## Problem to work on
Please set down only the lines that run from the one containing "(bwNormBody) := by" to the end of the listing below, exactly as written.

== Provided entries

-- ==== Sys2Proof/Laws/KeptBackward.lean ====
section
/-!
SUPPORT. Sys2Proof/Laws/KeptBackward.lean: what the operations of Machine/Backward.lean keep (Laws/Kept.lean).
-/

set_option linter.unusedTactic false
set_option linter.unreachableTactic false
set_option linter.unusedVariables false

namespace Sys2Proof.Laws

open Sys2Proof.Machine Sys2Proof.Safety

theorem kept_createAdapter {e0_ : State} (s : State) (a : Nat) (r : Adapter) (h_s : Kept e0_ s) : Kept e0_ (createAdapter s a r) := by
  unfold createAdapter
  repeat' with_reducible first
    | assumption | exact Kept.refl _ | apply Kept.id_of | exact VaultKept.refl _ | exact MemKept.refl _ | exact HostKept.refl _
    | exact VaultKept.upd | exact MemKept.mk id id | exact id | exact (fun w => memWrite_wf w _ _) | exact (fun w => memZero_wf w _ _)
    | exact (fun w => Memory.wf_filter _ w) | apply kept_afterWrite | apply kept_zeroMem | apply OptKept.getD | apply Kept.put
    | (fail_if_no_progress beta_reduce) | (refine Kept.foldl ?_ (fun _ _ _ => ?_)) | (refine Kept.foldl_fst ?_ (fun _ _ _ => ?_))
    | (refine Kept.foldr ?_ (fun _ _ _ => ?_)) | split | rw [mk_put] | (refine MemKept.mk ?_ ?_)

theorem kept_bwAdapterCreateBody   : BodyKept (bwAdapterCreateBody) := by
  intro e0_ s a f p h
  unfold bwAdapterCreateBody
  repeat' with_reducible first
    | assumption | apply kept_onAction | apply kept_createAdapter | (refine RunAll.bind (fun _ => ?_)) | apply RunAll.pure
    | apply PlanKept.act | exact PlanKept.staged | (fail_if_no_progress beta_reduce) | split

theorem kept_bwAdapterDestroyBody   : BodyKept (bwAdapterDestroyBody) := by
  intro e0_ s a f p h
  unfold bwAdapterDestroyBody
  repeat' with_reducible first
    | assumption | exact Kept.refl _ | apply Kept.id_of | exact VaultKept.refl _ | exact MemKept.refl _ | exact HostKept.refl _
    | exact VaultKept.upd | exact MemKept.mk id id | exact id | exact (fun w => memWrite_wf w _ _) | exact (fun w => memZero_wf w _ _)
    | exact (fun w => Memory.wf_filter _ w) | apply kept_onAction | exact PlanKept.noop | exact PlanKept.staged | exact PlanKept.vector
    | apply PlanKept.act | apply PlanKept.drain | apply PlanKept.wait | apply PlanKept.ended | apply PlanKept.ite | apply RunAll.ite
    | apply RunAll.pure | exact RunAll.stop | exact RunAll.finish | exact RunAll.denied | exact RunAll.absent | exact RunAll.sealed
    | (refine RunAll.lift (fun _ _ => ?_)) | (refine RunAll.bind (fun _ => ?_)) | apply Kept.put | (fail_if_no_progress beta_reduce)
    | (refine Kept.foldl ?_ (fun _ _ _ => ?_)) | (refine Kept.foldl_fst ?_ (fun _ _ _ => ?_)) | (refine Kept.foldr ?_ (fun _ _ _ => ?_))
    | split | rw [mk_put] | (refine MemKept.mk ?_ ?_)

theorem kept_bwAdapterQueryBody   : BodyKept (bwAdapterQueryBody) := by
  intro e0_ s a f p h
  unfold bwAdapterQueryBody
  repeat' with_reducible first
    | assumption | apply kept_onAction | apply kept_countGrad | (refine RunAll.bind (fun _ => ?_)) | apply RunAll.pure
    | apply PlanKept.act | exact PlanKept.staged | (fail_if_no_progress beta_reduce) | split

theorem kept_execBwAdapterCreate {e0_ : State} (st : Start) (s : State) (h_s : Kept e0_ s) : OutcomeKept e0_ (execBwAdapterCreate st s) := by
  unfold execBwAdapterCreate
  repeat' with_reducible first
    | assumption | apply kept_startHub | exact kept_bwAdapterCreateBody | apply kept_bwAdapterCreateBody
    | (refine BodyKept.use (by apply kept_bwAdapterCreateBody) ?_) | apply OutcomeKept.answer

theorem kept_execBwAdapterDestroy {e0_ : State} (st : Start) (s : State) (h_s : Kept e0_ s) : OutcomeKept e0_ (execBwAdapterDestroy st s) := by
  unfold execBwAdapterDestroy
  repeat' with_reducible first
    | assumption | apply kept_startHub | exact kept_bwAdapterDestroyBody | apply kept_bwAdapterDestroyBody
    | (refine BodyKept.use (by apply kept_bwAdapterDestroyBody) ?_) | apply OutcomeKept.answer

theorem kept_execBwAdapterQuery {e0_ : State} (st : Start) (s : State) (h_s : Kept e0_ s) : OutcomeKept e0_ (execBwAdapterQuery st s) := by
  unfold execBwAdapterQuery
  repeat' with_reducible first
    | assumption | apply kept_startHub | exact kept_bwAdapterQueryBody | apply kept_bwAdapterQueryBody
    | (refine BodyKept.use (by apply kept_bwAdapterQueryBody) ?_) | apply OutcomeKept.answer

theorem kept_emptyGrad {e0_ : State} (s : State) (j : BwJob) (h_s : Kept e0_ s) : PlanKept e0_ (emptyGrad s j) := by
  unfold emptyGrad
  repeat' with_reducible first
    | assumption | apply kept_countGrad | exact PlanKept.noop | exact PlanKept.staged | exact PlanKept.vector | apply PlanKept.act
    | apply PlanKept.drain | apply PlanKept.wait | apply PlanKept.ended | apply PlanKept.ite | (fail_if_no_progress beta_reduce) | split

theorem kept_stagedGrad {e0_ : State} (j : BwJob) (out : List SWrite × FlagWord) (steps : Nat)  : PlanKept e0_ (stagedGrad j out steps) := by
  unfold stagedGrad
  repeat' with_reducible first
    | assumption | exact PlanKept.noop | exact PlanKept.staged | exact PlanKept.vector | apply PlanKept.act | apply PlanKept.drain
    | apply PlanKept.wait | apply PlanKept.ended | apply PlanKept.ite | (fail_if_no_progress beta_reduce) | split

theorem kept_bwMulBody   : BodyKept (bwMulBody) := by
  intro e0_ s a f p h
  unfold bwMulBody
  repeat' with_reducible first
    | assumption | apply kept_emptyGrad | apply kept_stagedGrad | (refine RunAll.bind (fun _ => ?_)) | apply RunAll.pure
    | apply PlanKept.act | exact PlanKept.staged | (fail_if_no_progress beta_reduce) | split

theorem kept_execBwMul {e0_ : State} (st : Start) (s : State) (h_s : Kept e0_ s) : OutcomeKept e0_ (execBwMul st s) := by
  unfold execBwMul
  repeat' with_reducible first
    | assumption | apply kept_startEngine | exact kept_bwMulBody | apply kept_bwMulBody
    | (refine BodyKept.use (by apply kept_bwMulBody) ?_) | apply OutcomeKept.answer

theorem kept_bwNormBody   : BodyKept (bwNormBody) := by
  intro e0_ s a f p h
  unfold bwNormBody
  repeat' with_reducible first
    | assumption | apply kept_emptyGrad | apply kept_stagedGrad | (refine RunAll.bind (fun _ => ?_)) | apply RunAll.pure
    | apply PlanKept.act | exact PlanKept.staged | (fail_if_no_progress beta_reduce) | split

theorem kept_execBwNorm {e0_ : State} (st : Start) (s : State) (h_s : Kept e0_ s) : OutcomeKept e0_ (execBwNorm st s) := by
  unfold execBwNorm
  repeat' with_reducible first
    | assumption | apply kept_startEngine | exact kept_bwNormBody | apply kept_bwNormBody
    | (refine BodyKept.use (by apply kept_bwNormBody) ?_) | apply OutcomeKept.answer

theorem kept_bwSoftmaxBody   : BodyKept (bwSoftmaxBody) := by
  intro e0_ s a f p h
  unfold bwSoftmaxBody
  repeat' with_reducible first
    | assumption | apply kept_emptyGrad | apply kept_stagedGrad | (refine RunAll.bind (fun _ => ?_)) | apply RunAll.pure
    | apply PlanKept.act | exact PlanKept.staged | (fail_if_no_progress beta_reduce) | split

theorem kept_execBwSoftmax {e0_ : State} (st : Start) (s : State) (h_s : Kept e0_ s) : OutcomeKept e0_ (execBwSoftmax st s) := by
  unfold execBwSoftmax
  repeat' with_reducible first
    | assumption | apply kept_startEngine | exact kept_bwSoftmaxBody | apply kept_bwSoftmaxBody
    | (refine BodyKept.use (by apply kept_bwSoftmaxBody) ?_) | apply OutcomeKept.answer

end Sys2Proof.Laws
end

====

## Your solution
theorem kept_bwNormBody   : BodyKept (bwNormBody) := by
  intro e0_ s a f p h
  unfold bwNormBody
  repeat' with_reducible first
    | assumption | apply kept_emptyGrad | apply kept_stagedGrad | (refine RunAll.bind (fun _ => ?_)) | apply RunAll.pure
    | apply PlanKept.act | exact PlanKept.staged | (fail_if_no_progress beta_reduce) | split

theorem kept_execBwNorm {e0_ : State} (st : Start) (s : State) (h_s : Kept e0_ s) : OutcomeKept e0_ (execBwNorm st s) := by
  unfold execBwNorm
  repeat' with_reducible first
    | assumption | apply kept_startEngine | exact kept_bwNormBody | apply kept_bwNormBody
    | (refine BodyKept.use (by apply kept_bwNormBody) ?_) | apply OutcomeKept.answer

theorem kept_bwSoftmaxBody   : BodyKept (bwSoftmaxBody) := by
  intro e0_ s a f p h
  unfold bwSoftmaxBody
  repeat' with_reducible first
    | assumption | apply kept_emptyGrad | apply kept_stagedGrad | (refine RunAll.bind (fun _ => ?_)) | apply RunAll.pure
    | apply PlanKept.act | exact PlanKept.staged | (fail_if_no_progress beta_reduce) | split

theorem kept_execBwSoftmax {e0_ : State} (st : Start) (s : State) (h_s : Kept e0_ s) : OutcomeKept e0_ (execBwSoftmax st s) := by
  unfold execBwSoftmax
  repeat' with_reducible first
    | assumption | apply kept_startEngine | exact kept_bwSoftmaxBody | apply kept_bwSoftmaxBody
    | (refine BodyKept.use (by apply kept_bwSoftmaxBody) ?_) | apply OutcomeKept.answer

end Sys2Proof.Laws
end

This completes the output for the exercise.